EXTRACTED INFORMATION:
^^^^^^^^^^^^^^^^
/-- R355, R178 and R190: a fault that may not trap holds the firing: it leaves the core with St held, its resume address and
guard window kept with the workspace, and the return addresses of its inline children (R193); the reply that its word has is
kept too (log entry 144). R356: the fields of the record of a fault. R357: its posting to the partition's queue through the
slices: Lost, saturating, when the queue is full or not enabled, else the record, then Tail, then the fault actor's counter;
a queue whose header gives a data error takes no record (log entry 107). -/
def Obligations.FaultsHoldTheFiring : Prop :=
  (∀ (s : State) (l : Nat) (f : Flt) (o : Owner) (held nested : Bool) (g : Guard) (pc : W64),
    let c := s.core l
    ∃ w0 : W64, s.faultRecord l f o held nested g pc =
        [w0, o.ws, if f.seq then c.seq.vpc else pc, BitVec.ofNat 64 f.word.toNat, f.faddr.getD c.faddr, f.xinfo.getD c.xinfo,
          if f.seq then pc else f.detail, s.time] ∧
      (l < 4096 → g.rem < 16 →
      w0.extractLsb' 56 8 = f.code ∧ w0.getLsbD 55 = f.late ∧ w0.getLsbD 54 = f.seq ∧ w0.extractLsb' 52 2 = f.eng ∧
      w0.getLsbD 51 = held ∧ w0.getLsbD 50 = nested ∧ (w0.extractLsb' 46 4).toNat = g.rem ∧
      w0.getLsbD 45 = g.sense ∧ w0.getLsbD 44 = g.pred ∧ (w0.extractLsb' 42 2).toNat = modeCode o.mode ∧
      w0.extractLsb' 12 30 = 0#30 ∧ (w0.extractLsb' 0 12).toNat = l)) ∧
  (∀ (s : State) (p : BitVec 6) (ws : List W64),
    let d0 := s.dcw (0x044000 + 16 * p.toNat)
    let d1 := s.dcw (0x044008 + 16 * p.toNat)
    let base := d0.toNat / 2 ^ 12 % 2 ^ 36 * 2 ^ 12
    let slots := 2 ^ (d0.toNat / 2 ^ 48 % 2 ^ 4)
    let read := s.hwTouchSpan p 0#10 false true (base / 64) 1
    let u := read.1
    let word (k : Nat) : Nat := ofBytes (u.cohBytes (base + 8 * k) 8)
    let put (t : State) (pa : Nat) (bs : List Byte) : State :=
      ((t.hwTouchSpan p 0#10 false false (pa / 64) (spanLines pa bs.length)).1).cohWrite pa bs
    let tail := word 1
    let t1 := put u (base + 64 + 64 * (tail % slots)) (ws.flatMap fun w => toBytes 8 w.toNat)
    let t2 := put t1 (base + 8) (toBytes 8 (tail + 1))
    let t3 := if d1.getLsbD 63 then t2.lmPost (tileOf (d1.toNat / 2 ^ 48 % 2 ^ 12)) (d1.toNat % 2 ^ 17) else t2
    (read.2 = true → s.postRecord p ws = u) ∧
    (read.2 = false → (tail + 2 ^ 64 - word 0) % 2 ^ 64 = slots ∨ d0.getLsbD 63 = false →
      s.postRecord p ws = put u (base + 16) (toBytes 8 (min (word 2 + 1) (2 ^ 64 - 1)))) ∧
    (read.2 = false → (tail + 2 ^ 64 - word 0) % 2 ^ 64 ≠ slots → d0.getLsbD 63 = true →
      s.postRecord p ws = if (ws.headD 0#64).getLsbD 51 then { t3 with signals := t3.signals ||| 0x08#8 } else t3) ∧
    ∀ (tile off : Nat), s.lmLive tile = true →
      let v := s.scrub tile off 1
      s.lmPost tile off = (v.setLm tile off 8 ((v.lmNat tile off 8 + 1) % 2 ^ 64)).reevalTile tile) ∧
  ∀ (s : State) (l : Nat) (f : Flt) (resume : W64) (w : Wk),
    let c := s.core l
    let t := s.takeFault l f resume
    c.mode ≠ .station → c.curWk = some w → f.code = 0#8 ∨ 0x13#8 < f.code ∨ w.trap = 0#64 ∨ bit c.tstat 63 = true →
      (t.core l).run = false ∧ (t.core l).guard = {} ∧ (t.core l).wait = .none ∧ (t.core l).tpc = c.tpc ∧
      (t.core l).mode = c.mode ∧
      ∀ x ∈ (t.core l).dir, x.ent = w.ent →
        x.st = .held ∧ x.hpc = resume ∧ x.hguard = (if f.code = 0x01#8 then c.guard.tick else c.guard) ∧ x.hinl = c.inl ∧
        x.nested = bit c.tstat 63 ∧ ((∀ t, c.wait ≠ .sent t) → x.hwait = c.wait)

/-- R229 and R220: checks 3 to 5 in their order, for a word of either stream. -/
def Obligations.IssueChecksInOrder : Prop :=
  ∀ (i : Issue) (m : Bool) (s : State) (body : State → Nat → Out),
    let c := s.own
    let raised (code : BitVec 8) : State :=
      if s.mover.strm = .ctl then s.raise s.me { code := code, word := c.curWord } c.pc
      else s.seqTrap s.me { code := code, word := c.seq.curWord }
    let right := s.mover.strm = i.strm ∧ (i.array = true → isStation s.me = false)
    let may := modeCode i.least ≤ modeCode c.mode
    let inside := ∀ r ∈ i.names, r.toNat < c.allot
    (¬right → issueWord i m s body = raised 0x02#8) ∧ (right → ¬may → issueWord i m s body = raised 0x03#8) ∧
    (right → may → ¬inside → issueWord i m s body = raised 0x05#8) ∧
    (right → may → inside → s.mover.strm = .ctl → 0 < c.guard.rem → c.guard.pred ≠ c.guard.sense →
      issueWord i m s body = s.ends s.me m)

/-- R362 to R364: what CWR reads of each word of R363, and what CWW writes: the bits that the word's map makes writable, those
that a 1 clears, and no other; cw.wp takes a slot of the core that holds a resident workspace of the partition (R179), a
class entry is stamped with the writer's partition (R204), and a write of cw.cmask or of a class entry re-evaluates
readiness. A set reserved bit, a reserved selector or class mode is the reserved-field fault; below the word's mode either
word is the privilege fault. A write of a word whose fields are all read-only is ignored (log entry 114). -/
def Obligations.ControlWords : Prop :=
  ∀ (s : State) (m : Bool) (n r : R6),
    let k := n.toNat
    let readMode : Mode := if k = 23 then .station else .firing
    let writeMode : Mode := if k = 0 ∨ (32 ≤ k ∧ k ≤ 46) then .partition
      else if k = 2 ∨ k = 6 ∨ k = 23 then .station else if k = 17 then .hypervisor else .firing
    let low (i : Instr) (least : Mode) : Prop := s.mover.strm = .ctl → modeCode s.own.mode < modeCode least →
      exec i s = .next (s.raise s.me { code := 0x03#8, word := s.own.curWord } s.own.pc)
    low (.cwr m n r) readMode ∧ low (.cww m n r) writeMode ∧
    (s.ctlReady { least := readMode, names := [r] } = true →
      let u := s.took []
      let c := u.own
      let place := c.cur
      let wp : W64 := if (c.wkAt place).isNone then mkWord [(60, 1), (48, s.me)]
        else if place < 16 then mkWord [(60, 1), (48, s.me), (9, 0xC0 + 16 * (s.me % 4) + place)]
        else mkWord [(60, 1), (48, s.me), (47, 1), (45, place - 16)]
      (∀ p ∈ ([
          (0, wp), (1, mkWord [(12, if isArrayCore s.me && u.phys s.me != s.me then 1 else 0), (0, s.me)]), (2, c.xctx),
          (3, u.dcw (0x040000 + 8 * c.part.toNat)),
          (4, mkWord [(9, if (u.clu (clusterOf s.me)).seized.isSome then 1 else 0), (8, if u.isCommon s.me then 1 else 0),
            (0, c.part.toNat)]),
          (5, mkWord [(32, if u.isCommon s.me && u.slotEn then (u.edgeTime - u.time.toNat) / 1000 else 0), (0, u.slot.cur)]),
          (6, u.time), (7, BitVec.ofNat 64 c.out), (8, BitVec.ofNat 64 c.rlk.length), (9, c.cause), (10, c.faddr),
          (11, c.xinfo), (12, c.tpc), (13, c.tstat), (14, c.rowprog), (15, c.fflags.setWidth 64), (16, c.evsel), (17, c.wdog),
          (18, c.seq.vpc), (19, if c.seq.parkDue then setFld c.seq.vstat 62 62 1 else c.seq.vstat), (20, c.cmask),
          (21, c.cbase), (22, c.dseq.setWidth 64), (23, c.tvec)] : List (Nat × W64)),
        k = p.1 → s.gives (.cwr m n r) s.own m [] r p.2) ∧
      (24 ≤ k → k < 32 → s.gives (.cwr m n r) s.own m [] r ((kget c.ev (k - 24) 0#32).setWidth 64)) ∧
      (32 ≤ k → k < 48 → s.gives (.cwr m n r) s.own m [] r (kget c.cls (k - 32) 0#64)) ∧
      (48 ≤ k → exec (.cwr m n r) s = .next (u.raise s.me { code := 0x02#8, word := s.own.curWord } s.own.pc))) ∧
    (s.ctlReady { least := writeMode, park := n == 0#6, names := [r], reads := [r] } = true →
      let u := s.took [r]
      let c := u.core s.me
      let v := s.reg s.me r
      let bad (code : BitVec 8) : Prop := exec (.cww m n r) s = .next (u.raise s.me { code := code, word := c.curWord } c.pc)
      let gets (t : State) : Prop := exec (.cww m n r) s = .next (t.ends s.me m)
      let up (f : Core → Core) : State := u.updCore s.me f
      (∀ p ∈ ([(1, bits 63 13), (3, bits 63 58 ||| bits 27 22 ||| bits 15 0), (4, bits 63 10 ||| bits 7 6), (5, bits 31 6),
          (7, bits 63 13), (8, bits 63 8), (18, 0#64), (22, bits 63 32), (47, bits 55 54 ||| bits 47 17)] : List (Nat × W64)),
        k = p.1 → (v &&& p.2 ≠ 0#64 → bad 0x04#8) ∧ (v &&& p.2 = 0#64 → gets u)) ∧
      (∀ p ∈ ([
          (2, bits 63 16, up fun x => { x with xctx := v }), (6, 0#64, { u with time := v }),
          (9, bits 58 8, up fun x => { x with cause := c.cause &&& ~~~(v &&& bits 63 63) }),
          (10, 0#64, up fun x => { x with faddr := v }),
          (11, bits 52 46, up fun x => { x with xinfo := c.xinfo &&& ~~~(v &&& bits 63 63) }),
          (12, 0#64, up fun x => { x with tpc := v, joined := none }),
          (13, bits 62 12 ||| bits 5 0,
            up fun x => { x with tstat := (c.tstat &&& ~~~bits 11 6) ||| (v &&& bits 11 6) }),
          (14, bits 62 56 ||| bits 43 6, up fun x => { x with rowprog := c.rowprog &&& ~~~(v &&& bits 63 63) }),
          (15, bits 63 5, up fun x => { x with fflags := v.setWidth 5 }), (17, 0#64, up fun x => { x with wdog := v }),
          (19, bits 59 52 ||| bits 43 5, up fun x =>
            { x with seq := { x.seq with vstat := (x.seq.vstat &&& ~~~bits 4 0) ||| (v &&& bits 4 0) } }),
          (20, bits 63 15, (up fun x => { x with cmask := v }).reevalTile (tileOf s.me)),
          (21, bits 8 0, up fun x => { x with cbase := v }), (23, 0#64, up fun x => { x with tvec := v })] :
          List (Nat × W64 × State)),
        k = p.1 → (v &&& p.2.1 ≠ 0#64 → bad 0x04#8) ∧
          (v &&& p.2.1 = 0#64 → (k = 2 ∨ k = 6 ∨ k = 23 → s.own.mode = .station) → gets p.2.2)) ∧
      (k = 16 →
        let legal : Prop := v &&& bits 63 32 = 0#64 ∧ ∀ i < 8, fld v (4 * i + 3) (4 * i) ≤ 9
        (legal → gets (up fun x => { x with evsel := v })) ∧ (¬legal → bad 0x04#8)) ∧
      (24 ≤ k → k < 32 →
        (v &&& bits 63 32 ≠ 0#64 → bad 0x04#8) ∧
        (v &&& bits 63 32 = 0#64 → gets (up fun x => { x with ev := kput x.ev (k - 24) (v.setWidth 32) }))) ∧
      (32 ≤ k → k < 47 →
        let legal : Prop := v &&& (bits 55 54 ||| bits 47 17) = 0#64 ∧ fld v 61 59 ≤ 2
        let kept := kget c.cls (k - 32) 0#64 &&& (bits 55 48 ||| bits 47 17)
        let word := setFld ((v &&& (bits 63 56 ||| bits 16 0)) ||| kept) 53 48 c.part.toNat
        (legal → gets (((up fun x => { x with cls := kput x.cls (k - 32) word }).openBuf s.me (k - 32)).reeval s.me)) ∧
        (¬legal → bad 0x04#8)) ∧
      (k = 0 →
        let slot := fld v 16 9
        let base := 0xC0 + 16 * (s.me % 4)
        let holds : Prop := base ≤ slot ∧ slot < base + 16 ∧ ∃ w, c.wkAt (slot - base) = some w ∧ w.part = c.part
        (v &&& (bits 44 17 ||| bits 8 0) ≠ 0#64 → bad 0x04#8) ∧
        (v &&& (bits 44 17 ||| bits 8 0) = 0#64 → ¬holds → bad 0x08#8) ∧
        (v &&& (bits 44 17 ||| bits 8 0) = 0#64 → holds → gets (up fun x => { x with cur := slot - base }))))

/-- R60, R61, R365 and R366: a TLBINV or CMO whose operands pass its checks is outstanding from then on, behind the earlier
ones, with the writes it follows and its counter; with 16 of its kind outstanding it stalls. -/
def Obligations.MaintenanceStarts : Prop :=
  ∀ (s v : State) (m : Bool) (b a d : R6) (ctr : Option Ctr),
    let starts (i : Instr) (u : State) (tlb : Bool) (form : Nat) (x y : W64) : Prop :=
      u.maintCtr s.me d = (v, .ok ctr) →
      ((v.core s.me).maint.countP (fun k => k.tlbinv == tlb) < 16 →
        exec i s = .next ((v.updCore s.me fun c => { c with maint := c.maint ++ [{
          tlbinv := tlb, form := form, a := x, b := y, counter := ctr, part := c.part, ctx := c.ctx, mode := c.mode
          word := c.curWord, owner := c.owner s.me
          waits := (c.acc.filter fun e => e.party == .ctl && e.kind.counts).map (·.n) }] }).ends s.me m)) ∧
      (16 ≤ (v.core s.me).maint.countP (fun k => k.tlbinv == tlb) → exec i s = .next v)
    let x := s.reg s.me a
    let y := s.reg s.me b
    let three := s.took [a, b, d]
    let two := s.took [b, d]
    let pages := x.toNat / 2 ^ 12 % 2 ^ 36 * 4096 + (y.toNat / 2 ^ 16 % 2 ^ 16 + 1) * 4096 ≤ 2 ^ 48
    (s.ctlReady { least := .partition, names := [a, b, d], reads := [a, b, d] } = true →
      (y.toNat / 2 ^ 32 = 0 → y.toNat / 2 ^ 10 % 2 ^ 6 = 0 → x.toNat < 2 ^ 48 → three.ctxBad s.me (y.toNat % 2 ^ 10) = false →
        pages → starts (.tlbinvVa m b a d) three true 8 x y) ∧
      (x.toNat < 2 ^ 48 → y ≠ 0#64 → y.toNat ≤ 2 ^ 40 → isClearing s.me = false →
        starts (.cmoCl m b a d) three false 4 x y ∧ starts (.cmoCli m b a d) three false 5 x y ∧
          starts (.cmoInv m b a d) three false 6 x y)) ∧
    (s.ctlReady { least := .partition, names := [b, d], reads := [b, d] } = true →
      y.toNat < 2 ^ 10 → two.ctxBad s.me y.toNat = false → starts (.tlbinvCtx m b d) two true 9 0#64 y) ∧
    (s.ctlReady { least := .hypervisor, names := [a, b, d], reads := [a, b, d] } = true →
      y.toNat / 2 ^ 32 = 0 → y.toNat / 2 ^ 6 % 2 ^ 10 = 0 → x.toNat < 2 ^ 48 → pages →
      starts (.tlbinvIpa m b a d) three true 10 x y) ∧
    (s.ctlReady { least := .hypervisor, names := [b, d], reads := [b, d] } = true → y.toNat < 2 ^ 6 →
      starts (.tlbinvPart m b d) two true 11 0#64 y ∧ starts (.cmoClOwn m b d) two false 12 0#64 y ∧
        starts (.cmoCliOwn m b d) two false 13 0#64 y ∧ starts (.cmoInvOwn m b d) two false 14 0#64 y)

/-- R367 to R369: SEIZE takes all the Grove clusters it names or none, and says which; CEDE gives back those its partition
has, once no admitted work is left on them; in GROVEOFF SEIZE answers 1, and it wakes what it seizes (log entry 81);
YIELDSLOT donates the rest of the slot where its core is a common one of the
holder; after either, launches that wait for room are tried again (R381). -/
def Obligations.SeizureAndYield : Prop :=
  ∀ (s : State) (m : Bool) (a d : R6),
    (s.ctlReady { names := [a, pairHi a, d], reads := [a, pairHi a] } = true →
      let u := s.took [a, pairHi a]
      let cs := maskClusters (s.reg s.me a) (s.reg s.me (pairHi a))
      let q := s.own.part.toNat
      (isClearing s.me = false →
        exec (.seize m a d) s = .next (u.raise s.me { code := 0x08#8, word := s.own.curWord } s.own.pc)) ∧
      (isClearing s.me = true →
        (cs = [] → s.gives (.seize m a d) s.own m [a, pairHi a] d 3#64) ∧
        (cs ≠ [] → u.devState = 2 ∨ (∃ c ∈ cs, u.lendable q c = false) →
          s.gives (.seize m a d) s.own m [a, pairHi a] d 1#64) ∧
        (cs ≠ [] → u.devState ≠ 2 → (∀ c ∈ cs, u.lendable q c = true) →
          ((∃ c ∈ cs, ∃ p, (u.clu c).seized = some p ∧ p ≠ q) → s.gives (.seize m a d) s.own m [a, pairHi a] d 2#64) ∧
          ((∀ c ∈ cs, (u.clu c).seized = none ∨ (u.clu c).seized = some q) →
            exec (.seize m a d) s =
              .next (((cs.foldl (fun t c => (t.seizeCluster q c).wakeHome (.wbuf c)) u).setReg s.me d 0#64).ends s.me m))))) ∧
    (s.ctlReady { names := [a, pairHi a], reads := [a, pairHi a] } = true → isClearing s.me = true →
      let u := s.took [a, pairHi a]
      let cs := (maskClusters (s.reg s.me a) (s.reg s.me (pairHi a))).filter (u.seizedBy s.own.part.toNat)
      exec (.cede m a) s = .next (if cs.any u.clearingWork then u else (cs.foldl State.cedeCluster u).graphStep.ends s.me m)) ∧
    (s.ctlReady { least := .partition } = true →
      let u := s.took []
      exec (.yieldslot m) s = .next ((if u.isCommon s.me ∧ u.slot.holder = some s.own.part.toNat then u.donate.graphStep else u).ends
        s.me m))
^^^^^^^^^^^^^^^^
REQUIREMENT: Only the lines from the start of the material through the line containing "def Obligations.FaultsHoldTheFiring : Prop" belong in the answer, each copied exactly.

EXERCISE RESPONSE:
/-- R355, R178 and R190: a fault that may not trap holds the firing: it leaves the core with St held, its resume address and
guard window kept with the workspace, and the return addresses of its inline children (R193); the reply that its word has is
kept too (log entry 144). R356: the fields of the record of a fault. R357: its posting to the partition's queue through the
slices: Lost, saturating, when the queue is full or not enabled, else the record, then Tail, then the fault actor's counter;
a queue whose header gives a data error takes no record (log entry 107). -/
def Obligations.FaultsHoldTheFiring : Prop :=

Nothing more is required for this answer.